-- ==== Sys2Proof/Laws/Segments.lean ====
section
/-! SUPPORT. The runs of the sampled segments, the slots, the bytes and the RESET sequence, one lemma each
(40_bus_primitives.md R83 to R88, 41_bytes_and_select.md R95, R98). -/

namespace Sys2Proof.Machine

/-! ### Parameters in range -/

/-- The facts of 00_scope.md R8 as inequalities. -/
theorem inRange_facts {c : Config} (h : c.inRange = true) :
    1 ≤ c.clkPerUs ∧ 250 ≤ c.tWaitHighMax ∧ 480 ≤ c.tRstl ∧ 504 ≤ c.tPdwin ∧ 1 ≤ c.tW1l ∧ c.tW1l ≤ 15 ∧
      60 ≤ c.tW0l ∧ c.tW0l ≤ c.tWslot ∧ 80 ≤ c.tWslot ∧ 1 ≤ c.tRec ∧ 1 ≤ c.tRl ∧ c.tRl + c.tRs ≤ 15 ∧
      c.tRl + c.tRs + 1 ≤ c.tRslot := by
  simp only [Config.inRange, Bool.and_eq_true, decide_eq_true_eq] at h
  omega

theorem slotLow_le {c : Config} (h : c.inRange = true) (b : Bool) : slotLowTicks c b ≤ c.tWslot := by
  have := inRange_facts h
  cases b <;> simp [slotLowTicks] <;> omega

theorem slotTicks_pos {c : Config} (h : c.inRange = true) : 0 < slotTicks c := by
  have := inRange_facts h
  simp only [slotTicks]; omega

/-! ### REL_S -/

theorem tick_relS (op : BitVec 4) (n : Nat) (rest : List Seg) (k : Nat) (s : State) (line : Bool) :
    tick (pos op (.relS n :: rest) k s) line =
      (let s1 := if k = 0 then { s with rdBit := line } else s
       if k + 1 < n then pos op (.relS n :: rest) (k + 1) s1 else enter op rest s1) := by
  rw [tick_pos op _ rest k s line rfl]
  have he : enter op rest (sampleLine (.relS n) line (pos op (.relS n :: rest) k s))
      = enter op rest (if k = 0 then { s with rdBit := line } else s) := by
    by_cases hk : k = 0
    · simp only [hk, sampleLine, pos_waitCnt, if_true]
      exact enter_pos op rest op (.relS n :: rest) 0 { s with rdBit := line }
    · simp only [hk, sampleLine, pos_waitCnt, if_false, enter_pos]
  have hs : segEnds (.relS n) line (sampleLine (.relS n) line (pos op (.relS n :: rest) k s)) = decide (n ≤ k + 1) := by
    by_cases hk : k = 0 <;> simp [hk, sampleLine, segEnds, segTicks, pos]
  simp only [tickSeg, segError, he, hs]
  by_cases h : k + 1 < n
  · rw [if_neg (by simpa using h), if_pos h]
    by_cases hk : k = 0 <;> simp [hk, sampleLine, pos]
  · rw [if_pos (by simpa using h), if_neg h]

theorem ticks_relS (op : BitVec 4) (n : Nat) (rest : List Seg) (s : State) (line : Nat → Bool) (k : Nat) (hk : k < n) :
    ticks line k (enter op (.relS n :: rest) s) =
      pos op (.relS n :: rest) k (if k = 0 then s else { s with rdBit := line 0 }) := by
  induction k with
  | zero => rw [ticks_zero, enter_timed op _ rest s (by simp only [segTicks]; omega)]; rfl
  | succ k ih =>
    rw [ticks_succ, ih (by omega), tick_relS]
    cases k <;> simp <;> omega

/-- The sampled segment: the level of its first tick is latched (00_scope.md R15). -/
theorem Runs.relS {op : BitVec 4} {n : Nat} {line : Nat → Bool} {s : State} (hn : 0 < n) (hb : s.busy = true) :
    Runs op [.relS n] line n s { s with rdBit := line 0 } (fun _ => false) := by
  intro rest
  refine ⟨?_, fun k hk => ?_⟩
  · obtain ⟨m, rfl⟩ : ∃ m, n = m + 1 := ⟨n - 1, by omega⟩
    rw [List.singleton_append, ticks_succ, ticks_relS op _ rest s line m (by omega), tick_relS]
    cases m <;> simp
  · rw [List.singleton_append, ticks_relS op n rest s line k hk, drive_pos, pos_busy]
    refine ⟨?_, rfl⟩
    split <;> exact hb

/-! ### WAIT_HIGH -/

theorem tick_waitHigh (op : BitVec 4) (m : Nat) (rest : List Seg) (k : Nat) (s : State) (line : Bool) :
    tick (pos op (.waitHigh m :: rest) k s) line =
      if line then enter op rest s
      else if k + 1 < m then pos op (.waitHigh m :: rest) (k + 1) s
      else raise .busNotHighTimeout (pos op (.waitHigh m :: rest) k s) := by
  rw [tick_pos op _ rest k s line rfl]
  cases line
  · have hs : segEnds (.waitHigh m) false (sampleLine (.waitHigh m) false (pos op (.waitHigh m :: rest) k s))
        = decide (m ≤ k + 1) := rfl
    simp only [tickSeg, hs]
    by_cases h : k + 1 < m
    · rw [if_neg (by simpa using h), if_neg (by simp), if_pos h]; rfl
    · rw [if_pos (by simpa using h), if_neg (by simp), if_neg h]; rfl
  · simp [tickSeg, sampleLine, segEnds, segError]

theorem ticks_waitHigh (op : BitVec 4) (m : Nat) (rest : List Seg) (s : State) (line : Nat → Bool) (k : Nat) (hk : k < m)
    (hl : ∀ j, j < k → line j = false) :
    ticks line k (enter op (.waitHigh m :: rest) s) = pos op (.waitHigh m :: rest) k s := by
  induction k with
  | zero => rw [ticks_zero, enter_timed op _ rest s (by simp only [segTicks]; omega)]
  | succ k ih =>
    rw [ticks_succ, ih (by omega) (fun j hj => hl j (by omega)), tick_waitHigh, hl k (by omega), if_neg (by simp), if_pos hk]

/-- WAIT_HIGH on a line that is high on tick `w` (40_bus_primitives.md R83). -/
theorem Runs.waitHigh {op : BitVec 4} {m w : Nat} {line : Nat → Bool} {s : State} (h : highAfter line m w)
    (hb : s.busy = true) : Runs op [.waitHigh m] line w s s (fun _ => false) := by
  obtain ⟨h1, h2, hl, hh⟩ := h
  intro rest
  rw [List.singleton_append]
  refine ⟨?_, fun k hk => ?_⟩
  · obtain ⟨v, rfl⟩ : ∃ v, w = v + 1 := ⟨w - 1, by omega⟩
    rw [ticks_succ, ticks_waitHigh op m rest s line v (by omega) (fun j hj => hl j (by omega)), tick_waitHigh]
    rw [if_pos (by simpa using hh)]
  · rw [ticks_waitHigh op m rest s line k (by omega) (fun j hj => hl j (by omega)), drive_pos]
    exact ⟨hb, rfl⟩

/-- WAIT_HIGH on a line that stays low (40_bus_primitives.md R83). -/
theorem ticks_waitHigh_timeout (op : BitVec 4) (m : Nat) (rest : List Seg) (s : State) (line : Nat → Bool) (hm : 0 < m)
    (hl : ∀ j, j < m → line j = false) :
    ticks line m (enter op (.waitHigh m :: rest) s) = raise .busNotHighTimeout (pos op (.waitHigh m :: rest) (m - 1) s) := by
  obtain ⟨v, rfl⟩ : ∃ v, m = v + 1 := ⟨m - 1, by omega⟩
  rw [ticks_succ, ticks_waitHigh op _ rest s line v (by omega) (fun j hj => hl j (by omega)), tick_waitHigh, hl v (by omega)]
  simp

/-! ### PRES -/

/-- Some tick before the k-th read low. -/
def lowSeen (line : Nat → Bool) (k : Nat) : Bool := (List.range k).any fun j => !line j

theorem lowSeen_succ (line : Nat → Bool) (k : Nat) : lowSeen line (k + 1) = (lowSeen line k || !line k) := by
  simp [lowSeen, List.range_succ]

theorem lowSeen_true {line : Nat → Bool} {n : Nat} : lowSeen line n = true ↔ ∃ j, j < n ∧ line j = false := by
  simp [lowSeen]

theorem tick_pres (op : BitVec 4) (n : Nat) (rest : List Seg) (k : Nat) (s : State) (line : Bool) :
    tick (pos op (.pres n :: rest) k s) line =
      (let s1 := { s with presSeen := s.presSeen || !line }
       if k + 1 < n then pos op (.pres n :: rest) (k + 1) s1
       else if s1.presSeen then enter op rest s1
       else raise .deviceNotPresent (pos op (.pres n :: rest) k s1)) := by
  rw [tick_pos op _ rest k s line rfl]
  have he := enter_pos op rest op (.pres n :: rest) k { s with presSeen := s.presSeen || !line }
  have hs : segEnds (.pres n) line (sampleLine (.pres n) line (pos op (.pres n :: rest) k s)) = decide (n ≤ k + 1) := rfl
  have hg : segError (.pres n) line (sampleLine (.pres n) line (pos op (.pres n :: rest) k s))
      = if (s.presSeen || !line) = true then none else some .deviceNotPresent := rfl
  simp only [tickSeg, hs, hg]
  by_cases h : k + 1 < n
  · rw [if_neg (by simpa using h), if_pos h]; rfl
  · rw [if_pos (by simpa using h), if_neg h]
    by_cases hl : (s.presSeen || !line) = true
    · rw [if_pos hl, if_pos hl, ← he]; rfl
    · rw [if_neg hl, if_neg hl]; rfl

theorem ticks_pres (op : BitVec 4) (n : Nat) (rest : List Seg) (s : State) (line : Nat → Bool) (hs : s.presSeen = false)
    (k : Nat) (hk : k < n) :
    ticks line k (enter op (.pres n :: rest) s) = pos op (.pres n :: rest) k { s with presSeen := lowSeen line k } := by
  induction k with
  | zero =>
    rw [ticks_zero, enter_timed op _ rest s (by simp only [segTicks]; omega)]
    simp [pos, lowSeen, ← hs]
  | succ k ih =>
    rw [ticks_succ, ih (by omega), tick_pres]
    simp only [if_pos hk, lowSeen_succ]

### Activity
Report how many lines in the data contain the word "obtain", with no words besides the number.

### Expected output
4